I finally got around to reading your book, remember me, something I've been meaning to do for awhile. One question, why did you kill of your main character?


This is a great question, Jim, thanks for asking it. The Mary Margaret character in Remember Me died for reasons intrinsic to both the story of Remember Me and to the larger story of my trilogy of novels. Each of my three novels examines love and loss from different viewpoints, and all three together examine love, life and death, as they fundamentally effect our experience.


Because Remember Me was written as a plea for reform in US family courts, it was important for the main character to die because each year, thousands of people take their own lives or have their lives taken as a result of the ineptitude of the US family court system. To research my book, I spent countless hours in family court, listening to these stories and interviewing litigants. There is an overwhelming feeling of hopelessness in domestic violence cases because weak laws, inexperienced State's Attorneys, and burned out judges allow cases to go unresolved or perpetrators to go free, empowered to continue the violence. The death of this character and destruction of this family was a common story in US family court.


Looking at the larger canvas of the trilogy, on the journey of the spirit, the death of the ego is the first step to be taken toward enlightenment. Some say, for instance, that the Tibetan Book of the Dead is actually a manual for ego death. The Mary Margaret character in Remember Me never catches on to this process as she cannot let go of her egotistical concerns, and suffers her losses, defining herself with loss and pain. Because this is a dead end for a journey of the spirit, her death frees her spirit to begin again.


In the second novel, Chasing Twilight, the character is resurrected, and begins to understand the importance of ego death and resurrection of being – or consciousness raising. So, her journey can continue and the concept of death takes on new meaning. With death, comes rebirth and the cycle of life is felt in the soul.


This will bring up interesting questions in the third novel, Shadow Dancing: What is death? What parts of us die while we live? How is this integral to being and becoming?
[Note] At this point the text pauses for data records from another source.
-- ==== Sys2Proof/Laws/Stack.lean ====
section
/-! SUPPORT. The stack operations in closed form: a push, the subroutine call and return, trap entry and return, each as one record
update (10_state.md R23; 44_control.md R211 to R216; 60_exceptions.md R364, R368). -/

namespace Sys2Proof.Machine

variable (s : State)

theorem stackAddr_slot (sp : Byte) : (stackAddr sp).toNat % 0x800 = 0x100 + sp.toNat := by
  have := sp.isLt
  rw [stackAddr_toNat]
  omega

theorem sp_down_two (sp : Byte) : sp - 1 - 1 = sp - 2 := by bv_omega
theorem sp_down_three (sp : Byte) : sp - 2 - 1 = sp - 3 := by bv_omega
theorem sp_up_two (sp : Byte) : sp + 1 + 1 = sp + 2 := by bv_omega
theorem sp_up_three (sp : Byte) : sp + 2 + 1 = sp + 3 := by bv_omega

theorem push_eq (v : Byte) :
    push v s = .ok () { s with ram := s.ram.write (0x100 + s.sp.toNat) v, sp := s.sp - 1 } := by
  rw [push_run]
  simp only [State.ramWrite, State.setS, stackAddr_slot]

theorem callSubroutine_eq (w : Word) :
    callSubroutine w s = .ok () { s with
      ram := (s.ram.write (0x100 + s.sp.toNat) (hi (s.pc - 1))).write (0x100 + (s.sp - 1).toNat) (lo (s.pc - 1))
      sp := s.sp - 2, pc := w } := by
  simp only [callSubroutine, bind_run, look_run, push_run, update_run]
  simp only [State.ramWrite, State.setS, State.setPc, stackAddr_slot, sp_down_two]

theorem returnFromSubroutine_eq :
    returnFromSubroutine s = .ok () { s with
      sp := s.sp + 2
      pc := word (s.ram.read (0x100 + (s.sp + 2).toNat)) (s.ram.read (0x100 + (s.sp + 1).toNat)) + 1 } := by
  simp only [returnFromSubroutine, bind_run, pull_run, update_run]
  simp only [State.setS, State.setPc, sp_up_two]

theorem returnFromTrap_eq :
    returnFromTrap s = .ok () { s with
      sp := s.sp + 3
      p := (s.ram.read (0x100 + (s.sp + 1).toNat) ||| 0x20) &&& 0xEF
      pc := word (s.ram.read (0x100 + (s.sp + 3).toNat)) (s.ram.read (0x100 + (s.sp + 2).toNat)) } := by
  simp only [returnFromTrap, bind_run, pull_run, update_run]
  simp only [State.setS, State.setPc, State.setP, sp_up_two, sp_up_three]
  congr 2
  generalize s.ram.read _ = v
  revert v
  decide

theorem enterTrap_eq {vector : Word} (h : 0x8000 ≤ vector) (h' : 0x8000 ≤ vector + 1) (f : Byte → Byte) :
    enterTrap vector f s = .ok () { s with
      ram := ((s.ram.write (0x100 + s.sp.toNat) (hi s.pc)).write (0x100 + (s.sp - 1).toNat) (lo s.pc)).write
        (0x100 + (s.sp - 2).toNat) (f s.p)
      sp := s.sp - 3, p := putFlag .i true s.p
      pc := word (s.cart.mapperRead (vector + 1)) (s.cart.mapperRead vector) } := by
  rw [enterTrap_run s h h']
  simp only [State.ramWrite, State.setS, State.setPc, State.setFlag, stackAddr_slot, sp_down_two, sp_down_three]

theorem softwareInterrupt_eq :
    softwareInterrupt s = .ok () { s with
      ram := ((s.ram.write (0x100 + s.sp.toNat) (hi (s.pc + 1))).write (0x100 + (s.sp - 1).toNat) (lo (s.pc + 1))).write
        (0x100 + (s.sp - 2).toNat) (s.p ||| 0x30)
      sp := s.sp - 3, p := putFlag .i true s.p
      pc := word (s.cart.mapperRead 0xFFFF) (s.cart.mapperRead 0xFFFE) } := by
  simp only [softwareInterrupt, look_bind, update_bind]
  rw [enterTrap_eq _ (by decide) (by decide)]
  rfl

/-- Two bytes pushed one after another are read back, and every other byte is as before. -/
theorem read_two_pushes {m : Memory} (h : m.wf) (sp x y : Byte) (k : Nat) :
    ((m.write (0x100 + sp.toNat) x).write (0x100 + (sp - 1).toNat) y).read k =
      if k = 0x100 + sp.toNat then x
      else if k = 0x100 + (sp - 1).toNat then y
      else m.read k := by
  rw [Memory.read_write (Memory.write_wf h _ _), Memory.read_write h]
  repeat' split
  all_goals first | rfl | (exfalso; bv_omega)

/-- Three bytes pushed one after another are read back, and every other byte is as before: the three slots differ, wraps
included. -/
theorem read_three_pushes {m : Memory} (h : m.wf) (sp x y z : Byte) (k : Nat) :
    (((m.write (0x100 + sp.toNat) x).write (0x100 + (sp - 1).toNat) y).write (0x100 + (sp - 2).toNat) z).read k =
      if k = 0x100 + sp.toNat then x
      else if k = 0x100 + (sp - 1).toNat then y
      else if k = 0x100 + (sp - 2).toNat then z
      else m.read k := by
  rw [Memory.read_write (Memory.write_wf (Memory.write_wf h _ _) _ _), Memory.read_write (Memory.write_wf h _ _),
    Memory.read_write h]
  repeat' split
  all_goals first | rfl | (exfalso; bv_omega)

end Sys2Proof.Machine
end

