/-- Every instruction of the machine answers a next state: one its lines ran to, or one they were ended in, with the fault recorded.
Either way the state reached is related to the first by whatever the bus and the register updates respect. -/
theorem exec_outcome {R : State → State → Prop} (F : BusFrame R) {i : Instr} (hi : i.wf = true) (s : State) :
    ∃ u, R s u ∧ (exec i s = .next u ∨
      ∃ cls, exec i s = .next (u.recordFault cls i.opcode (s.pc - BitVec.ofNat 16 i.fetchedBytes))) := by
  have hR := F.body i s
  have hm := ModeSound.body hi s
  cases hb : body i s with
  | ok a u =>
    rw [hb] at hR
    exact ⟨u, hR, .inl (exec_ok hi hb)⟩
  | error c u =>
    rw [hb] at hR
    refine ⟨u, hR, .inr ?_⟩
    cases c with
    | unmapped a x => exact ⟨_, exec_error hi hb⟩
    | illegalOpcode => exact ⟨_, exec_error hi hb⟩
    | invalidMode => exact absurd hb (hm u)

theorem fetchOperands_error_inv (h : fetchOperands op t = .error c u) : ∃ a, c = .unmapped a .read := by
  have h2 := (cell_ok op).atMostTwo
  have one : ∀ {s u : State} {c : Stop}, fetch8 s = .error c u → ∃ a, c = .unmapped a .read :=
    fun h => ⟨_, (fetch8_error_inv h).1⟩
  unfold fetchOperands at h
  revert h
  generalize (decodeEntry op).operands = n at h2
  intro h
  interval_cases n
  · cases h
  · change (fetch8 >>= _) t = _ at h
    rw [bind_run] at h
    split at h
    · cases h
    · rename_i hf
      cases h
      exact one hf
  · change (fetch8 >>= _) t = _ at h
    rw [bind_run] at h
    split at h
    · rw [bind_run] at h
      split at h
      · cases h
      · rename_i hf
        cases h
        exact one hf
    · rename_i hf
      cases h
      exact one hf

theorem BusFrame.fetchOperands {R : State → State → Prop} (F : BusFrame R) (op : Byte) : Keeps R (fetchOperands op) := by
  unfold Machine.fetchOperands
  split
  · exact .pure F.toFrame _
  · exact .bind F.toFrame F.fetch8 fun _ => .pure F.toFrame _
  · exact .bind F.toFrame F.fetch8 fun _ => .bind F.toFrame F.fetch8 fun _ => .pure F.toFrame _

/-- Every execute() answers a next state; a recorded fault names the opcode's own address. -/
theorem execute_outcome {R : State → State → Prop} (F : BusFrame R) (s : State) :
    ∃ u, R s u ∧ (execute s = .next u ∨ ∃ cls o, execute s = .next (u.recordFault cls o s.pc)) := by
  cases hf : fetch8 s with
  | error c t =>
    obtain ⟨rfl, rfl, -⟩ := fetch8_error_inv hf
    exact ⟨t, F.refl t, .inr ⟨_, _, execute_fetch_error hf⟩⟩
  | ok op t =>
    have h1 := (F.fetch8).ok hf
    cases ho : Machine.fetchOperands op t with
    | error c u =>
      obtain ⟨a, rfl⟩ := fetchOperands_error_inv ho
      exact ⟨u, F.trans _ _ _ h1 ((F.fetchOperands op).error ho), .inr ⟨_, _, execute_operand_error hf ho⟩⟩
    | ok i u =>
      have h2 := F.trans _ _ _ h1 ((F.fetchOperands op).ok ho)
      obtain ⟨hw, hop, hpc⟩ := fetchOperands_inv ho
      obtain ⟨v, h3, hv⟩ := exec_outcome F hw u
      refine ⟨v, F.trans _ _ _ h2 h3, ?_⟩
      rw [execute_ok hf ho]
      rcases hv with hv | ⟨cls, hv⟩
      · exact .inl hv
      · refine .inr ⟨cls, i.opcode, ?_⟩
        rw [hv]
        have : u.pc - BitVec.ofNat 16 i.fetchedBytes = s.pc := by
          obtain ⟨w, hw', rfl⟩ := fetch8_inv hf
          have hl : i.fetchedBytes = 1 + (i.fetchedBytes - 1) := (Nat.add_sub_cancel' i.one_le_fetchedBytes).symm
          rw [hpc, State.setPc_pc, hl, BitVec.ofNat_add]
          simp only [Nat.add_sub_cancel_left]
          rw [BitVec.add_assoc]
          exact BitVec.add_sub_cancel _ _
        rw [this]

end Execute

end Sys2Proof.Machine
end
I sincerely hope you enjoy the stories and the concepts. Thanks again.

Artwork by Moira Marshall Many thanks.

Tuesday, June 10, 2008

Writing About Essential Being

Ulysses said...
"energy that moves through the matrix of our being that we can FEEL." Interesting. What do you mean by "being?" I know this is a topic of discussion on your other blog, but I'd like to know what your idea of being is, and how it applies to your books.

The Essene’s think that being is consciousness, and consciousness is everything. Like that, I think being is that part of us that is connected to spirit, and as such, is all of us. Even those parts of us that feel separate from spirit, devoid of spirit, opposed to spirit, are those parts of us that eventually lead us back to spirit, and so, are of spirit. Like the notions of Lucifer being God’s favorite angel, or Judas the favorite apostle of Jesus, or Brahman – being is all pervasive.

That said, I do believe that there is an essential part of being that we can give to our attention. It is that part of us that is the witness to our life, the one that observes before we assign meaning or belief. I think that the more we can move through life posited in this essential part of our being, the more our lives will become what we can conceive is our highest potential. When I say highest potential I mean the best life that we can dream - and better, because spirit is leading the witness always.

I construct my poems from the position of the witness, although I will say, that in order to reach the reader I find that I must include not only observation but interpretation to bring feeling to the experience. I suppose this may be poetic license.

My play, Without a Word, is an examination of being from all aspects of character. It was written to be an exercise in consciousness raising while giving the audience a more holographic than linear experience.

My three novels, when looked at in succession, are one journey to this realm of essential being. On the way, like all humans, the characters make mistakes and self discoveries that create the stories. And they learn, in the end, that we write our own stories. We are the writers, and the readers and the stories and the Logos.

Thanks so much for posing this great question.